“Barbie as The Princess and The Pauper features Barbie in an exciting dual role as a princess and a poor village girl – two girls who look amazingly alike. The girls’ paths are fated to cross when Princess Anneliese is captured and Erika, her look-alike, must try to save her. Can Erika pretend to be the Princess and foil her captor, the evil Preminger? And what of the handsome King Dominick, who falls in love with Erika, mistaking her for Princess Anneliese? In this magical musical performance, two beautiful, adventurous girls dare to follow their dreams and discover that destiny is written in a very special place: your heart.”-Adam Fenton and Janine McGoldrick, IMDB.
Barbie as the Princess and the Pauper is the first musical in the Barbie film series. It features the voice of Kathleen Barr, Garry Chalk, Brian Drummond, Martin Short, and Kelly Sheridan as both the Princess Anneliese and the pauper Erika. Kelly Sheridan has performed the voice of Barbie in almost every Barbie film released since 2001, spanning 27 films in total. Princess and the Pauper was the fourth Barbie movie for Sheridan, who appears to be retiring from the role as of 2015. Barbie as the Princess and the Pauper received mostly positive reviews, and is credited with a ‘generally feminist’ story.
Some thoughts from me (Potential spoilers below)…
When we first started putting out tales of our Bad Princess Movie nights onto social media, we repeatedly would get recommendations for us to watch some of the Barbie movies. The trouble is, a lot of the Barbie movies are decent films. They’re not going to bring home any awards, but they’re decently animated, designed, produced, etc. Even when the story does odd things, they are still fairly well composed. If I had to guess, I assume this is likely because the head honcho’s at Barbie are very well aware of how there are many eyes on their brand. Even though their chief concern is to make money, I think they’re smart enough to recognize that they need to put out movies of a certain quality.

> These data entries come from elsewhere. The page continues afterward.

/-- {Uninitialized} is left by `TIMER_INIT`, for {Disabled}. -/
theorem step_leaves_uninitialized {s t : State} (h : step s = .next t) (hs : s.timer.uninitialized = true)
    (ht : t.timer.uninitialized = false) :
    (∃ ticks, s.action Config.params = .command (.timerInit ticks)) ∧ t.timer.disabled = true := by
  simp only [Timer.uninitialized, Bool.not_eq_true', Bool.not_eq_false'] at hs ht
  obtain hinit | ⟨ticks, ha⟩ := (step_tInit h).mp ht
  · rw [hs] at hinit
    cases hinit
  · refine ⟨⟨ticks, ha⟩, ?_⟩
    rw [step_timer h, ha]
    simp [Timer.disabled]

theorem step_armed {s t : State} (h : step s = .next t) :
    t.timer.armed =
      match s.action Config.params with
      | .command (.timerInit _) => false
      | .command .timerEnable => s.timer.ovie || s.timer.cfg != 0
      | .command .timerDisable => false
      | .dispatch .tmr => false
      | _ => s.timer.armed := by
  rw [step_timer h]
  cases s.action Config.params with
  | idle => rfl
  | reserved => rfl
  | command i => cases i <;> simp [Timer.armed]
  | event e => cases e <;> simp [Timer.armed]
  | dispatch src =>
    cases src with
    | tmr => simp [Timer.armed]
    | _ => rfl

/-- {Armed} is entered by `TIMER_ENABLE` with a nonzero period; with a zero one the interrupt stays masked. -/
theorem step_enters_armed {s t : State} (hinv : s.timer.Inv) (h : step s = .next t) (hs : s.timer.armed = false)
    (ht : t.timer.armed = true) : s.action Config.params = .command .timerEnable ∧ s.timer.cfg ≠ 0 := by
  rw [step_armed h] at ht
  split at ht
  case h_2 ha =>
    refine ⟨ha, fun hcfg => ?_⟩
    rw [hinv.zeroIsMasked hcfg, hcfg] at ht
    cases ht
  case h_5 =>
    rw [hs] at ht
    cases ht
  all_goals cases ht

/-- {Armed} is left by the expiry's dispatch, by `TIMER_DISABLE` or by `TIMER_INIT`. -/
theorem step_leaves_armed {s t : State} (h : step s = .next t) (hs : s.timer.armed = true)
    (ht : t.timer.armed = false) :
    (s.action Config.params = .dispatch .tmr ∧ t.timer.disabledEquivalent = true) ∨
    (s.action Config.params = .command .timerDisable ∧ t.timer.disabled = true) ∨
    ((∃ ticks, s.action Config.params = .command (.timerInit ticks)) ∧ t.timer.disabled = true) := by
  obtain ⟨hrun, hovie⟩ := Bool.and_eq_true_iff.mp hs
  rw [step_armed h] at ht
  split at ht
  case h_1 ticks ha =>
    refine .inr (.inr ⟨⟨ticks, ha⟩, ?_⟩)
    rw [step_timer h, ha]
    simp [Timer.disabled]
  case h_2 =>
    rw [hovie] at ht
    cases ht
  case h_3 ha =>
    obtain ⟨hinit, -⟩ := exec_timerDisable_next.mp (step_command h ha)
    rw [State.afterTurn_timer] at hinit
    refine .inr (.inl ⟨ha, ?_⟩)
    rw [step_timer h, ha]
    simp [Timer.disabled, hinit]
  case h_4 ha =>
    refine .inl ⟨ha, ?_⟩
    rw [step_timer h, ha]
    simp [Timer.disabledEquivalent, hrun]
  case h_5 =>
    rw [hs] at ht
    cases ht

/-- Settles O50. -/
theorem timerStateMachine : Obligations.TimerStateMachine := by
  intro s t hinv h
  refine ⟨fun hs => ?_, step_enters_armed hinv.timer h, step_leaves_armed h⟩
  cases ht : t.timer.uninitialized with
  | true => exact .inl rfl
  | false => exact .inr (step_leaves_uninitialized h hs ht)

/-! ### Initialisation -/

/-- Before `SERIAL_INIT` the other commands of the Serial Transport are refused (R171 CV1). -/
theorem exec_serial_refused {s : State} (h : s.uart.uInit = false) :
    (∀ rx tx, exec (.serialSetEnabled rx tx) s = .refused .useBeforeInit) ∧
    (∀ b, exec (.serialWriteByte b) s = .refused .useBeforeInit) ∧
    exec .serialReadByte s = .refused .useBeforeInit := by
  simp [exec, execSerialSetEnabled, serialSetEnabled, execSerialWriteByte, execSerialReadByte, h]

/-- Before `TIMER_INIT` the other commands of the timer are refused (R171 CV1). -/
theorem exec_timer_refused {s : State} (h : s.timer.tInit = false) :
    exec .timerEnable s = .refused .useBeforeInit ∧ exec .timerDisable s = .refused .useBeforeInit := by
  simp [exec, execTimerEnable, timerEnable, execTimerDisable, h]

/-- Settles O36. -/
theorem initBitsAreSetOnceAndKept : Obligations.InitBitsAreSetOnceAndKept :=
  ⟨fun _ _ h => ⟨step_uInit h, step_tInit h⟩, fun _ => exec_serial_refused, fun _ => exec_timer_refused,
    fun _ => rfl, rfl, rfl⟩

I actually have a lot of fondness for Barbie as the Princess and the Pauper. This is another movie that I saw when I was younger, but nostalgia aside I think it’s a fairly solid movie. The titular characters have dreams and desires outside of the roles assigned to them and this gets explored in the film.
I’m going to spoil a moment from the film that really sticks with me, so skip this next paragraph if you want to avoid that. The Princess’ mother, who has spent the entire film telling her daughter how she has to do her duty and marry someone she doesn’t love for the sake of the kingdom, finds herself in the same situation that her daughter was in. I really appreciate that, when push comes to shove, the Queen holds herself to the same standards she held her daughter to, and accepts the marriage proposal despite it being clear she really doesn’t want to. As an added bonus, she does this without talking at all, her emotions about the situation are perfectly conveyed by the animation where she reluctantly offers her hand while turning her face away from her suitor.
Princess and the Pauper does have some of the usual Barbie trappings to snicker at, but you might also find yourself surprised at how decent this movie actually is.
As a side note, Barbie has gone on to do a second take on the Prince and the Pauper story, with The Princess and the Popstar. They even reused one of the songs from the original movie (Which just so happens to be my favourite song from the film, so to say I’m a bit bitter is an understatement).